**Problem details:**
Exactly reproduce the data from its first line through the line with "induction m generalizing b with", leaving out every line after it.

(Collected data)
########

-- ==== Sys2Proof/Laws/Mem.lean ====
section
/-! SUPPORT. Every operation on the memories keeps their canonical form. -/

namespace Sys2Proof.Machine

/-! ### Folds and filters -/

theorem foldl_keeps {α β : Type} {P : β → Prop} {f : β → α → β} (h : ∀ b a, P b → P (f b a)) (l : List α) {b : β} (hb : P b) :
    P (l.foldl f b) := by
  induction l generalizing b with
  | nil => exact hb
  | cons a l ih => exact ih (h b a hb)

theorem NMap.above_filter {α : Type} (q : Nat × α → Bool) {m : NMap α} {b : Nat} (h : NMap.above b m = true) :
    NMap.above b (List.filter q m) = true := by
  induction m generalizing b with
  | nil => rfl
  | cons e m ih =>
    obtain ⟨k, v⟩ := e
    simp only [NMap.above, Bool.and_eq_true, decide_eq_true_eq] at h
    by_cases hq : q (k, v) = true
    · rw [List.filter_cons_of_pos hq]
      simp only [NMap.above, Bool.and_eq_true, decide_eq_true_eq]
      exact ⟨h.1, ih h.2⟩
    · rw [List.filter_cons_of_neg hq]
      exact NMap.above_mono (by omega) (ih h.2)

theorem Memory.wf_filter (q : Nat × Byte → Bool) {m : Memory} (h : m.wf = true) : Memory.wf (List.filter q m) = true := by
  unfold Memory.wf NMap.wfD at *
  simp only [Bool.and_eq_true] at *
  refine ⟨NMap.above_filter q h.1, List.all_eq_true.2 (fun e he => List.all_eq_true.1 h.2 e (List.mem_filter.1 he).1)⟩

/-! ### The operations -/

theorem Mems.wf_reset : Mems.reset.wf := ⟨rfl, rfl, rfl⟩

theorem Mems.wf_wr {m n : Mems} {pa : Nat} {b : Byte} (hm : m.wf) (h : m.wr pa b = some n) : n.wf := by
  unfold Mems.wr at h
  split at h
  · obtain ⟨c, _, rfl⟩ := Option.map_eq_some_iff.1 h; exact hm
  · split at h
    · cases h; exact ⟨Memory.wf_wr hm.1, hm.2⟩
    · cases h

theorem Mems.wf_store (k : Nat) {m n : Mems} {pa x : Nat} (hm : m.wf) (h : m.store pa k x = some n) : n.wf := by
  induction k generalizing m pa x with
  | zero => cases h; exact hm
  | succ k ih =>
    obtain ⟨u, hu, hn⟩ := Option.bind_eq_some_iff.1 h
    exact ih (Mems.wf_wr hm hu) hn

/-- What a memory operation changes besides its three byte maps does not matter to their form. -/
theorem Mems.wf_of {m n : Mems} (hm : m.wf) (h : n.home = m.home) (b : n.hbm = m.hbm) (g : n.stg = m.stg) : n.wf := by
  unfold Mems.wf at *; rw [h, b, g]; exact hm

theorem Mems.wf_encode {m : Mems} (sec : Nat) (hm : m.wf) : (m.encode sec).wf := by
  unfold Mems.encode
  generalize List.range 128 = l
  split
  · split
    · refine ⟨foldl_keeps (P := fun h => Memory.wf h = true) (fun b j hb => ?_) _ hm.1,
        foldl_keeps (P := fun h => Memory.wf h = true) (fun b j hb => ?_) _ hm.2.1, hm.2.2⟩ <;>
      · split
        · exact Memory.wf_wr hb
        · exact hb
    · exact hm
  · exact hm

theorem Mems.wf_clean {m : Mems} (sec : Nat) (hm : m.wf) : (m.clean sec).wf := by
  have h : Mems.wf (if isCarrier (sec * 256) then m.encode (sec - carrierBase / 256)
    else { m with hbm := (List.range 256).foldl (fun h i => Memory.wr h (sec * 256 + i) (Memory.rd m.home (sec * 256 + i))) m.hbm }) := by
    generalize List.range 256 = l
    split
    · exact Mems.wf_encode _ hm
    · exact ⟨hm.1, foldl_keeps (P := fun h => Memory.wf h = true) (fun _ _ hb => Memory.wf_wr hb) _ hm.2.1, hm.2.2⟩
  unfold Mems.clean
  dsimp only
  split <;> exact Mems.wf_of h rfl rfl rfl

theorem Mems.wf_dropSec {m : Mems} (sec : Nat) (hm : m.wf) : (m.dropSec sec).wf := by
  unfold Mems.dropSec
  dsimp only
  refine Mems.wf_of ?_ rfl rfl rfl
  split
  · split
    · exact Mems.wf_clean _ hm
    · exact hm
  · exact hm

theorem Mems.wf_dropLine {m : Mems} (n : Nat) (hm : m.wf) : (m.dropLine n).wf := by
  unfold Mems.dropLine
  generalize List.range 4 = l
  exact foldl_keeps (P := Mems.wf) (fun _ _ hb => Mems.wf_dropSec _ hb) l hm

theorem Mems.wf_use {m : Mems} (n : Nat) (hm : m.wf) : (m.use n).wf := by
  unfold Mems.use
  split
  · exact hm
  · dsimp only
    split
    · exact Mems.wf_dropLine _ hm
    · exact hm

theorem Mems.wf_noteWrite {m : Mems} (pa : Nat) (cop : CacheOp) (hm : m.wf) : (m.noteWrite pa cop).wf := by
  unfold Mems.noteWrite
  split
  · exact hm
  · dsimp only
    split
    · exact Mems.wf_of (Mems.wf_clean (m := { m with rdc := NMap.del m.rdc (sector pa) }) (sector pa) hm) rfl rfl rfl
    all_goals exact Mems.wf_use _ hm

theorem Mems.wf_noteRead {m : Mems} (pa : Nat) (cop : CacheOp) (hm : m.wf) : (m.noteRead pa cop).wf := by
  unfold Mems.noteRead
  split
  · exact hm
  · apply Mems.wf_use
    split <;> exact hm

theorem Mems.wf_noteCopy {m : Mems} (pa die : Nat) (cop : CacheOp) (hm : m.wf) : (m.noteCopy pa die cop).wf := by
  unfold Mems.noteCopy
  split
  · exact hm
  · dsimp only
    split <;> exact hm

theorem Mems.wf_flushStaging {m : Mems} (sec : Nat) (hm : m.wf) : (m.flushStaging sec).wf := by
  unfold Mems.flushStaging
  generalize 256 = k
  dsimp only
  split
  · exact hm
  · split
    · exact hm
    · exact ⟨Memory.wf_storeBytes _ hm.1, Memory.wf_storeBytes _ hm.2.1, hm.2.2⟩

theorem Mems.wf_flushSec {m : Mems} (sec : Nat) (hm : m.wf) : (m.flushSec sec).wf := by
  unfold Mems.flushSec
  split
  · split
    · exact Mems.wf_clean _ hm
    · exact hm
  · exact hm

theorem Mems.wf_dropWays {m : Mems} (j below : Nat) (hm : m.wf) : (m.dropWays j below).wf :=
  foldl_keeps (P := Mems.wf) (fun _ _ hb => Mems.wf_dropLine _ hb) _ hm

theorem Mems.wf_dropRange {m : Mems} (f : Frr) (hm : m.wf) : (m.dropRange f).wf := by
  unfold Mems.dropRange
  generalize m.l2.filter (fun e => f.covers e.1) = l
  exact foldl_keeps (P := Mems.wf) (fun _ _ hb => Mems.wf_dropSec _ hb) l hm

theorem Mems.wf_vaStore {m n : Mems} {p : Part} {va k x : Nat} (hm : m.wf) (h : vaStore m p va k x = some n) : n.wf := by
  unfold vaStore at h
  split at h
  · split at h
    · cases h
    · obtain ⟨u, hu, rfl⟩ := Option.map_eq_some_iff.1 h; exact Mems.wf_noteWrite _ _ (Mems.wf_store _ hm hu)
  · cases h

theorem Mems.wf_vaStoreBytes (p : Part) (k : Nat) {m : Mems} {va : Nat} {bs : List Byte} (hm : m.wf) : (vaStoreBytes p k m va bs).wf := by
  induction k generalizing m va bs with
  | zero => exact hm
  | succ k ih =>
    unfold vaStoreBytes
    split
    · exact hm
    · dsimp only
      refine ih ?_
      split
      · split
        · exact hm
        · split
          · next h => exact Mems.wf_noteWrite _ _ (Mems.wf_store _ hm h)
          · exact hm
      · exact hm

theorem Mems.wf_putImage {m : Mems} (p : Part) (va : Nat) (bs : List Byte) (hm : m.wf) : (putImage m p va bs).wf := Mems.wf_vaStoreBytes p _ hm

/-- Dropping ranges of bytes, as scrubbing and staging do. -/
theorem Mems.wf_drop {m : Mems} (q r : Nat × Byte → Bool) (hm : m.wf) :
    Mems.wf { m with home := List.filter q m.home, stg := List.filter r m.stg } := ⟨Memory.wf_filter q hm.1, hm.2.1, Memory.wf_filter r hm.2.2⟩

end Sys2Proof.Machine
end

########

**Problem solution:**
-- ==== Sys2Proof/Laws/Mem.lean ====
section
/-! SUPPORT. Every operation on the memories keeps their canonical form. -/

namespace Sys2Proof.Machine

/-! ### Folds and filters -/

theorem foldl_keeps {α β : Type} {P : β → Prop} {f : β → α → β} (h : ∀ b a, P b → P (f b a)) (l : List α) {b : β} (hb : P b) :
    P (l.foldl f b) := by
  induction l generalizing b with
  | nil => exact hb
  | cons a l ih => exact ih (h b a hb)

theorem NMap.above_filter {α : Type} (q : Nat × α → Bool) {m : NMap α} {b : Nat} (h : NMap.above b m = true) :
    NMap.above b (List.filter q m) = true := by
  induction m generalizing b with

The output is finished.